Assisting Israel in and of itself is not a crime, the judge said. He is also allowing defendants to call senior Bush administration officials, including U.S. Secretary of State Condoleezza Rice, to testify. Those obstacles have led the government to file a rare pre-trial appeal with the 4th Circuit Court of Appeals in Richmond, Va.

One Jewish communal leader who requested anonymity told JTA the Kadish arrest is an attempt “to taint the objectivity of jurors ahead of the trial” by creating an impression that spying for Israel has been pervasive.

Other U.S. Jewish leaders speculated whether the motive for the Kadish arrest was political, to give President George W. Bush more leverage in pressing Israel in peace talks. Bush will be travelling to the Middle East this month for Israel’s 60th anniversary, and Israel has yet to agree to attend a summit in the Egyptian coastal city Sharm el-Sheik in the third week of May.

Bush’s lame-duck status has hobbled his effectiveness, and he is eager for progress in Israeli-Palestinian peace talks that he helped relaunch last fall in Annapolis, Md.

“It’s not easy trying to conduct policy in Washington when you know that there is a powerful pro-Israel constituency out there that says otherwise,” said Lenny ben-David, a former Israeli diplomat and a former AIPAC staffer. “One re-occurring tactic is to try to whittle support for Israel. So we get the occasional story of a spy, of weaponry sales to China, and it serves to whittle away the U.S.-Israel relationship.”

Another theory suggests that Israel might have leaked the information implicating Kadish in a bid to head off congressional inquiries into its Sept. 6, 2007 air strike on Syria.

According to this theory, espoused last week in the American Conservative by former CIA agent Philip Giraldi, conservative Republicans in Congress and in the Bush administration want to use information implicating Syria and North Korea in nuclear weapons co-operation to tamp down outreach to both countries.

Anonymous sources in the U.S. State Department told the New York Times last week that this was why the administration decided to release video evidence last Thursday of North Koreans working at the Syrian site just before it was destroyed by Israel’s air strike.

Giraldi suggested that Israeli doves who support Israel-Syria talks leaked the information on Kadish to create a distraction and scuttle efforts to further isolate the Assad regime.

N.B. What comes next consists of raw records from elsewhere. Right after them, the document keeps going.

-- ==== Sys2Proof/Syntax.lean ====
section
/-! DEFINITION. The commands the block takes, one constructor per row of spec/opcode_table.json.
A Suosh command carries its request header and its parameters as TLVs (R352, R355); a host access carries the word written;
an event carries what happened outside the block (the frame received, the stamp taken, the edge seen). -/

namespace Sys2Proof
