/-- Fields of ANVIL, part 0, with access type and update class. -/
def ANVIL.fields0 : List FldSpec := [
  FldSpec.one ANVIL.CTRL_EVT_HOLDOFF .rw .live,
  FldSpec.one ANVIL.CTRL_ARITH_FAULT_N .rw .live,
  FldSpec.one ANVIL.STATUS_WORKING .ro .none,
  FldSpec.one ANVIL.STATUS_STOPPED .ro .none,
  FldSpec.one ANVIL.STATUS_SWITCHING .ro .none,
  FldSpec.one ANVIL.STATUS_SPARE_OK .ro .none,
  FldSpec.one ANVIL.LAST_PASS_LO .ro .none,
  FldSpec.one ANVIL.LAST_PASS_HI .ro .none,
  FldSpec.one ANVIL.DITHER_SEED_LO .rw .pass,
  FldSpec.one ANVIL.DITHER_SEED_HI .rw .pass,
  FldSpec.one ANVIL.SAT_ROUTE .ro .none,
  FldSpec.one ANVIL.SAT_BUS .ro .none,
  FldSpec.one ANVIL.SAT_OUT .ro .none,
  FldSpec.one ANVIL.ARITH_ERR .ro .none,
  FldSpec.one ANVIL.BATCHES .ro .none,
  FldSpec.one ANVIL.BATCH_REFUSED_CNT .ro .none]
/-- Fields of ANVIL, part 1, with access type and update class. -/
def ANVIL.fields1 : List FldSpec := [
  FldSpec.one ANVIL.DIRECT_OPS .ro .none,
  FldSpec.arr ANVIL.BUS_CLIP 8 4 (fun _ => .w1c) (fun _ => .none),
  FldSpec.arr ANVIL.DEST_CLIP 4 4 (fun _ => .w1c) (fun _ => .none),
  FldSpec.arr ANVIL.MU_LUNIT 17 4 (fun _ => .ro) (fun _ => .none),
  FldSpec.arr ANVIL.MU_ROLE 17 4 (fun _ => .ro) (fun _ => .none),
  FldSpec.arr ANVIL.MU_FAULTS 17 4 (fun _ => .ro) (fun _ => .none),
  FldSpec.one ANVIL.LASTF_CAUSE .ro .none,
  FldSpec.one ANVIL.LASTF_LUNIT .ro .none,
  FldSpec.one ANVIL.LASTF_UNIT .ro .none,
  FldSpec.one ANVIL.FAULT_TIME .ro .none,
  FldSpec.arr ANVIL.ALIGN_SWITCHING 64 4 (fun _ => .ro) (fun _ => .none),
  FldSpec.arr ANVIL.ALIGN_D_TARGET 64 4 (fun _ => .cp) (fun _ => .none),
  FldSpec.arr ANVIL.ALIGN_D 64 4 (fun _ => .ro) (fun _ => .none),
  FldSpec.arr ANVIL.GEN_EN 16 0x10 (fun _ => .rw) (fun _ => .pass),
  FldSpec.arr ANVIL.GEN_TYPE 16 0x10 (fun _ => .rw) (fun _ => .pass),
  FldSpec.arr ANVIL.GEN_INC 16 0x10 (fun _ => .rw) (fun _ => .pass)]
/-- Fields of ANVIL, part 2, with access type and update class. -/
def ANVIL.fields2 : List FldSpec := [
  FldSpec.arr ANVIL.GEN_AMPL 16 0x10 (fun _ => .rw) (fun _ => .pass),
  FldSpec.arr ANVIL.GEN_PERIOD 16 0x10 (fun _ => .rw) (fun _ => .pass),
  FldSpec.arr ANVIL.CONC_RESUME_LEN 512 4 (fun _ => .rw) (fun _ => .pass),
  FldSpec.arr ANVIL.CONC_LEN 512 4 (fun _ => .rw) (fun _ => .pass),
  FldSpec.arr ANVIL.CONC_MODE 512 4 (fun _ => .rw) (fun _ => .pass),
  FldSpec.one ANVIL.TBL_BUSY .ro .none,
  FldSpec.one ANVIL.TBL_ERR .ro .none,
  FldSpec.one ANVIL.TBL_TABLE .rw .live,
  FldSpec.one ANVIL.TBL_OP .wo .live,
  FldSpec.one ANVIL.TBL_INDEX .rw .live,
  FldSpec.one ANVIL.BATCH_COMMIT_PENDING .ro .none,
  FldSpec.one ANVIL.BATCH_PEND_COUNT .ro .none,
  FldSpec.one ANVIL.BATCH_DISCARD .wo .live,
  FldSpec.one ANVIL.BATCH_COMMIT .wo .live,
  FldSpec.one ANVIL.BATCH_ERR .ro .none,
  FldSpec.one ANVIL.BATCH_INDEX .ro .none]
/-- Fields of ANVIL, part 3, with access type and update class. -/
def ANVIL.fields3 : List FldSpec := [
  FldSpec.one ANVIL.BATCH_APPLY_PASS_LO .ro .none,
  FldSpec.one ANVIL.BATCH_APPLY_PASS_HI .ro .none,
  FldSpec.arr ANVIL.TBL_DATA 4 4 (fun _ => .rw) (fun _ => .live),
  FldSpec.one ANVIL.INT_EN .rw .live,
  FldSpec.one ANVIL.INT .w1c .none]
/-- Fields of ANVIL, part 4, with access type and update class. -/
def ANVIL.fields4 : List FldSpec := (List.range 16).map (fun i => FldSpec.one (ANVIL.UNIT_MAP i) .ro .none)
/-- Every field of ANVIL. -/
def ANVIL.fields : List FldSpec := List.flatten [ANVIL.fields0, ANVIL.fields1, ANVIL.fields2, ANVIL.fields3, ANVIL.fields4]
/-- Fields of TDM, part 0, with access type and update class. -/
def TDM.fields0 : List FldSpec := [
  FldSpec.one TDM.CTRL_EVT_HOLDOFF .rw .live,
  FldSpec.one TDM.RUNNING .ro .none,
  FldSpec.one TDM.MASK_PENDING .ro .none,
  FldSpec.arr TDM.G_OFFER 4 0x40 (fun _ => .rw) (fun _ => .live),
  FldSpec.arr TDM.G_ECHO 4 0x40 (fun _ => .rw) (fun _ => .static),
  FldSpec.arr TDM.G_LEAD 4 0x40 (fun _ => .rw) (fun _ => .static),
  FldSpec.arr TDM.G_FAMILY 4 0x40 (fun _ => .rw) (fun _ => .static),
  FldSpec.arr TDM.G_RATE 4 0x40 (fun _ => .rw) (fun _ => .static),
  FldSpec.arr TDM.G_CLK_SRC 4 0x40 (fun _ => .rw) (fun _ => .static),
  FldSpec.arr TDM.G_MODE 4 0x40 (fun _ => .rw) (fun _ => .static),
  FldSpec.arr TDM.G_RATE_TOL 4 0x40 (fun _ => .rw) (fun _ => .live),
  FldSpec.arr TDM.G_CLK_STATE 4 0x40 (fun _ => .ro) (fun _ => .none),
  FldSpec.arr TDM.G_ASRC_STATE 4 0x40 (fun _ => .ro) (fun _ => .none),
  FldSpec.arr TDM.G_ASRC_CH 4 0x40 (fun _ => .ro) (fun _ => .none),
  FldSpec.arr TDM.G_FS_MEAS 4 0x40 (fun _ => .ro) (fun _ => .none),
  FldSpec.arr TDM.G_RATIO 4 0x40 (fun _ => .ro) (fun _ => .none)]
/-- Fields of TDM, part 1, with access type and update class. -/
def TDM.fields1 : List FldSpec := [
  FldSpec.arr TDM.G_IN_FILL 4 0x40 (fun _ => .ro) (fun _ => .none),
  FldSpec.arr TDM.G_OUT_FILL 4 0x40 (fun _ => .ro) (fun _ => .none),
  FldSpec.arr TDM.G_CLK_LOSS 4 0x40 (fun _ => .ro) (fun _ => .none),
  FldSpec.arr TDM.G_IN_REPEAT 4 0x40 (fun _ => .ro) (fun _ => .none),
  FldSpec.arr TDM.G_IN_DROP 4 0x40 (fun _ => .ro) (fun _ => .none),
  FldSpec.arr TDM.G_OUT_REPEAT 4 0x40 (fun _ => .ro) (fun _ => .none),
  FldSpec.arr TDM.G_OUT_DROP 4 0x40 (fun _ => .ro) (fun _ => .none),
  FldSpec.arr TDM.G_ASRC_UNLOCK 4 0x40 (fun _ => .ro) (fun _ => .none),
  FldSpec.arr TDM.P_PORT_EN 32 0x80 (fun _ => .rw) (fun _ => .live),
  FldSpec.arr TDM.P_FORMAT 32 0x80 (fun _ => .rw) (fun _ => .static),
  FldSpec.arr TDM.P_TX_IDLE 32 0x80 (fun _ => .rw) (fun _ => .static),
  FldSpec.arr TDM.P_BCLK_POL 32 0x80 (fun _ => .rw) (fun _ => .static),
  FldSpec.arr TDM.P_FSYNC_POL 32 0x80 (fun _ => .rw) (fun _ => .static),
  FldSpec.arr TDM.P_DELAY 32 0x80 (fun _ => .rw) (fun _ => .static),
  FldSpec.arr TDM.P_FS_WIDTH 32 0x80 (fun _ => .rw) (fun _ => .static),
  FldSpec.arr TDM.P_WL 32 0x80 (fun _ => .rw) (fun _ => .static)]
/-- Fields of TDM, part 2, with access type and update class. -/
def TDM.fields2 : List FldSpec := [
  FldSpec.arr TDM.P_SW 32 0x80 (fun _ => .rw) (fun _ => .static),
  FldSpec.arr TDM.P_SLOTS 32 0x80 (fun _ => .rw) (fun _ => .static),
  FldSpec.arr TDM.P_ZC_TIMEOUT 32 0x80 (fun _ => .rw) (fun _ => .live),
  FldSpec.arr TDM.P_RX_MASK 32 0x80 (fun _ => .rw) (fun _ => .frameSync),
  FldSpec.arr TDM.P_TX_MASK 32 0x80 (fun _ => .rw) (fun _ => .frameSync),
  FldSpec.arr TDM.P_TX_MUTE 32 0x80 (fun _ => .rw) (fun _ => .frameSync),
  FldSpec.arr TDM.P_STATE 32 0x80 (fun _ => .ro) (fun _ => .none),
  FldSpec.arr TDM.P_CFG_ERR 32 0x80 (fun _ => .ro) (fun _ => .none),
  FldSpec.arr TDM.P_MASK_PENDING 32 0x80 (fun _ => .ro) (fun _ => .none),
  FldSpec.arr TDM.P_ZC_WAIT 32 0x80 (fun _ => .ro) (fun _ => .none),
  FldSpec.arr TDM.P_RX_MASK_NOW 32 0x80 (fun _ => .ro) (fun _ => .none),
  FldSpec.arr TDM.P_TX_MASK_NOW 32 0x80 (fun _ => .ro) (fun _ => .none),
  FldSpec.arr TDM.P_TX_MUTE_NOW 32 0x80 (fun _ => .ro) (fun _ => .none),
  FldSpec.arr TDM.P_FRAME_NO 32 0x80 (fun _ => .ro) (fun _ => .none),
  FldSpec.arr TDM.P_FRAMES 32 0x80 (fun _ => .ro) (fun _ => .none),
  FldSpec.arr TDM.P_FRAME_ERR 32 0x80 (fun _ => .ro) (fun _ => .none)]
/-- Fields of TDM, part 3, with access type and update class. -/
def TDM.fields3 : List FldSpec := [
  FldSpec.arr TDM.P_ZC_TIMEOUTS 32 0x80 (fun _ => .ro) (fun _ => .none),
  FldSpec.arr TDM.P_HALTS 32 0x80 (fun _ => .ro) (fun _ => .none),
  FldSpec.one TDM.INT_EN .rw .live,
  FldSpec.one TDM.INT .w1c .none]
/-- Every field of TDM. -/
def TDM.fields : List FldSpec := List.flatten [TDM.fields0, TDM.fields1, TDM.fields2, TDM.fields3]
/-- Fields of AMP, part 0, with access type and update class. -/
def AMP.fields0 : List FldSpec := [
  FldSpec.one AMP.CTRL_EVT_HOLDOFF .rw .live,
  FldSpec.one AMP.CTRL_IDLE_HIZ .rw .static,
  FldSpec.one AMP.STATUS_PWM_OK .ro .none,
  FldSpec.one AMP.STATUS_LOCKED_OUT .ro .none,
  FldSpec.one AMP.STATUS_SWITCHING .ro .none,
  FldSpec.one AMP.P_MIN .rw .static,
  FldSpec.one AMP.P_MAX .rw .static,
  FldSpec.one AMP.P_PREF .rw .static,
  FldSpec.one AMP.P_STEP .rw .static,
  FldSpec.one AMP.GUARD .rw .static,
  FldSpec.one AMP.FREQ_RUN .wo .live,
  FldSpec.one AMP.FREQ_BUSY .ro .none,
  FldSpec.one AMP.FREQ_CLEAR .ro .none,
  FldSpec.one AMP.FREQ_WORST .ro .none,
  FldSpec.one AMP.FREQ_SEL_P .ro .none,
  FldSpec.one AMP.FREQ_SEL_MARGIN .ro .none]
/-- Fields of AMP, part 1, with access type and update class. -/
def AMP.fields1 : List FldSpec := [
  FldSpec.arr AMP.CAR_EN 16 4 (fun _ => .rw) (fun _ => .static),
  FldSpec.arr AMP.CAR_FREQ 16 4 (fun _ => .rw) (fun _ => .static),
  FldSpec.arr AMP.CAR_HALFW 16 4 (fun _ => .rw) (fun _ => .static),
  FldSpec.arr AMP.SEN_WARN 4 0x20 (fun _ => .rw) (fun _ => .live),
  FldSpec.arr AMP.SEN_SHUT 4 0x20 (fun _ => .rw) (fun _ => .live),
  FldSpec.arr AMP.SEN_REC 4 0x20 (fun _ => .rw) (fun _ => .live),
  FldSpec.arr AMP.SEN_DIR 4 0x20 (fun _ => .rw) (fun _ => .static),
  FldSpec.arr AMP.SEN_G_MIN 4 0x20 (fun _ => .rw) (fun _ => .live),
  FldSpec.arr AMP.SEN_H 4 0x20 (fun _ => .ro) (fun _ => .none),
  FldSpec.arr AMP.SEN_RATIO 4 0x20 (fun _ => .ro) (fun _ => .none),
  FldSpec.arr AMP.SEN_GAIN_Q 4 0x20 (fun _ => .ro) (fun _ => .none),
  FldSpec.arr AMP.SEN_NTC_FAULT 4 0x20 (fun _ => .ro) (fun _ => .none),
  FldSpec.arr AMP.CH_EN 8 0x100 (fun _ => .rw) (fun _ => .live),
  FldSpec.arr AMP.CH_MUTE 8 0x100 (fun _ => .rw) (fun _ => .zeroCross),
  FldSpec.arr AMP.CH_MOD 8 0x100 (fun _ => .rw) (fun _ => .static),
  FldSpec.arr AMP.CH_PHASE 8 0x100 (fun _ => .rw) (fun _ => .static)]
/-- Fields of AMP, part 2, with access type and update class. -/
def AMP.fields2 : List FldSpec := [
  FldSpec.arr AMP.CH_FLT_ACTION 8 0x100 (fun _ => .rw) (fun _ => .static),
  FldSpec.arr AMP.CH_FLT_FILT 8 0x100 (fun _ => .rw) (fun _ => .static),
  FldSpec.arr AMP.CH_DEADTIME 8 0x100 (fun _ => .rw) (fun _ => .static),
  FldSpec.arr AMP.CH_VGAIN 8 0x100 (fun _ => .rw) (fun _ => .static),
  FldSpec.arr AMP.CH_DMAX 8 0x100 (fun _ => .rw) (fun _ => .static),
  FldSpec.arr AMP.CH_RETRY_N 8 0x100 (fun _ => .rw) (fun _ => .live),
  FldSpec.arr AMP.CH_SHORT_N 8 0x100 (fun _ => .rw) (fun _ => .live),
  FldSpec.arr AMP.CH_ILIM 8 0x100 (fun _ => .rw) (fun _ => .live),
  FldSpec.arr AMP.CH_RETRY_MS 8 0x100 (fun _ => .rw) (fun _ => .live),
  FldSpec.arr AMP.CH_CLEAR_MS 8 0x100 (fun _ => .rw) (fun _ => .live),
  FldSpec.arr AMP.CH_START_RAMP 8 0x100 (fun _ => .rw) (fun _ => .live),
  FldSpec.arr AMP.CH_ZC_TIMEOUT 8 0x100 (fun _ => .rw) (fun _ => .live),
  FldSpec.arr AMP.CH_MUTE_RAMP 8 0x100 (fun _ => .rw) (fun _ => .live),
  FldSpec.arr AMP.CH_DC_THR 8 0x100 (fun _ => .rw) (fun _ => .live),
  FldSpec.arr AMP.CH_DC_TIME 8 0x100 (fun _ => .rw) (fun _ => .live),
  FldSpec.arr AMP.CH_OFS_MAX 8 0x100 (fun _ => .rw) (fun _ => .static)]
/-- Fields of AMP, part 3, with access type and update class. -/
def AMP.fields3 : List FldSpec := [
  FldSpec.arr AMP.CH_BOOT_CYC 8 0x100 (fun _ => .rw) (fun _ => .static),
  FldSpec.arr AMP.CH_CAUSE 8 0x100 (fun _ => .ro) (fun _ => .none),
  FldSpec.arr AMP.CH_RETRY_CNT 8 0x100 (fun _ => .ro) (fun _ => .none),
  FldSpec.arr AMP.CH_CFG_ERR 8 0x100 (fun _ => .ro) (fun _ => .none),
  FldSpec.arr AMP.CH_NTC_FAULT 8 0x100 (fun _ => .ro) (fun _ => .none),
  FldSpec.arr AMP.CH_QUENCH_ACTIVE 8 0x100 (fun _ => .ro) (fun _ => .none),
  FldSpec.arr AMP.CH_LIMITING 8 0x100 (fun _ => .ro) (fun _ => .none),
  FldSpec.arr AMP.CH_FLT_PIN 8 0x100 (fun _ => .ro) (fun _ => .none),
  FldSpec.arr AMP.CH_ZC_WAIT 8 0x100 (fun _ => .ro) (fun _ => .none),
  FldSpec.arr AMP.CH_MUTED 8 0x100 (fun _ => .ro) (fun _ => .none),
  FldSpec.arr AMP.CH_STATE 8 0x100 (fun _ => .ro) (fun _ => .none),
  FldSpec.arr AMP.CH_GAIN_Q 8 0x100 (fun _ => .ro) (fun _ => .none),
  FldSpec.arr AMP.CH_OFS_I 8 0x100 (fun _ => .ro) (fun _ => .none),
  FldSpec.arr AMP.CH_OFS_V 8 0x100 (fun _ => .ro) (fun _ => .none),
  FldSpec.arr AMP.CH_UNLOCK 8 0x100 (fun _ => .wo) (fun _ => .live),
  FldSpec.arr AMP.CH_KP_I 8 0x100 (fun _ => .rw) (fun _ => .swap)]
/-- Fields of AMP, part 4, with access type and update class. -/
def AMP.fields4 : List FldSpec := [
  FldSpec.arr AMP.CH_KI_I 8 0x100 (fun _ => .rw) (fun _ => .swap),
  FldSpec.arr AMP.CH_FF 8 0x100 (fun _ => .rw) (fun _ => .swap),
  FldSpec.arr AMP.CH_COEF_PEND 8 0x100 (fun _ => .ro) (fun _ => .none),
  FldSpec.arr AMP.CH_SWAP 8 0x100 (fun _ => .wo) (fun _ => .pwmCycle),
  FldSpec.arr AMP.CH_LIMIT_CYC 8 0x100 (fun _ => .ro) (fun _ => .none),
  FldSpec.arr AMP.CH_SHORTS 8 0x100 (fun _ => .ro) (fun _ => .none),
  FldSpec.arr AMP.CH_EXT_FAULTS 8 0x100 (fun _ => .ro) (fun _ => .none),
  FldSpec.arr AMP.CH_LOCKOUTS 8 0x100 (fun _ => .ro) (fun _ => .none),
  FldSpec.arr AMP.CH_THERMAL_SHUTS 8 0x100 (fun _ => .ro) (fun _ => .none),
  FldSpec.arr AMP.CH_DC_FAULTS 8 0x100 (fun _ => .ro) (fun _ => .none),
  FldSpec.arr AMP.CH_ZC_TIMEOUTS 8 0x100 (fun _ => .ro) (fun _ => .none),
  FldSpec.arr AMP.CH_DUTY_CLAMP 8 0x100 (fun _ => .ro) (fun _ => .none),
  FldSpec.arr AMP.CH_RESTARTS 8 0x100 (fun _ => .ro) (fun _ => .none),
  FldSpec.one AMP.INT_EN .rw .live,
  FldSpec.one AMP.INT .w1c .none]
/-- Fields of AMP, part 5, with access type and update class. -/
def AMP.fields5 : List FldSpec := (List.range 8).map (fun n => FldSpec.arr (AMP.CH_BQ n) 15 4 (fun _ => .rw) (fun _ => .swap))
/-- Every field of AMP. -/
def AMP.fields : List FldSpec := List.flatten [AMP.fields0, AMP.fields1, AMP.fields2, AMP.fields3, AMP.fields4, AMP.fields5]
/-- Fields of entry i of ROUTE, part 0, with access type and update class. -/
def ROUTE.entry0 (i : Nat) : List FldSpec := [
  FldSpec.one (ROUTE.EN i) .rw .commit,
  FldSpec.one (ROUTE.DITHER i) .rw .commit,
  FldSpec.one (ROUTE.SRC i) .rw .commit,
  FldSpec.one (ROUTE.GAIN i) .rw .commit,
  FldSpec.one (ROUTE.RAMP i) .rw .commit,
  FldSpec.one (ROUTE.GAIN_NOW i) .ro .none]
/-- Every field of entry i of ROUTE. -/
def ROUTE.entry (i : Nat) : List FldSpec := List.flatten [ROUTE.entry0 i]
/-- Fields of entry i of TERM, part 0, with access type and update class. -/
def TERM.entry0 (i : Nat) : List FldSpec := [
  FldSpec.one (TERM.SRC i) .rw .commit,
  FldSpec.one (TERM.GAIN i) .rw .commit,
  FldSpec.one (TERM.RAMP i) .rw .commit,
  FldSpec.one (TERM.GAIN_NOW i) .ro .none]
/-- Every field of entry i of TERM. -/
def TERM.entry (i : Nat) : List FldSpec := List.flatten [TERM.entry0 i]
/-- Fields of entry i of BUS, part 0, with access type and update class. -/
def BUS.entry0 (i : Nat) : List FldSpec := [
  FldSpec.one (BUS.EN i) .rw .commit,
  FldSpec.one (BUS.TIER i) .rw .commit,
  FldSpec.one (BUS.TERM_COUNT i) .rw .commit,
  FldSpec.one (BUS.TERM_BASE i) .rw .commit]
/-- Every field of entry i of BUS. -/
def BUS.entry (i : Nat) : List FldSpec := List.flatten [BUS.entry0 i]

“The leak of the information at the present time is believed to be linked to proposed closed congressional hearings at the end of [April] in which the White House had planned to use several Israeli intelligence officers to provide evidence on the alleged Syrian nuclear program that was bombed on September 6, 2007,” he wrote. “It is now unlikely that Israeli intelligence officers will allow themselves to be questioned because they would almost certainly be asked about Israeli spying on the U.S.”

As for Kadish, if the complaint sheet filed by FBI agents is true, he may have set his own trap by accepting a phone call on March 20 from his alleged former Israeli handler, Yosef Yagur.

According to the complaint, Yagur called just hours after Kadish apparently had been truthful with investigators in a first interview, and he urged Kadish to lie in subsequent interviews. The call was recorded.

Kadish allegedly lied in the March 21 interview, saying he had not spoken with Yagur – extending a conspiracy that otherwise ostensibly had ended in November 1985 to the March 20 phone call.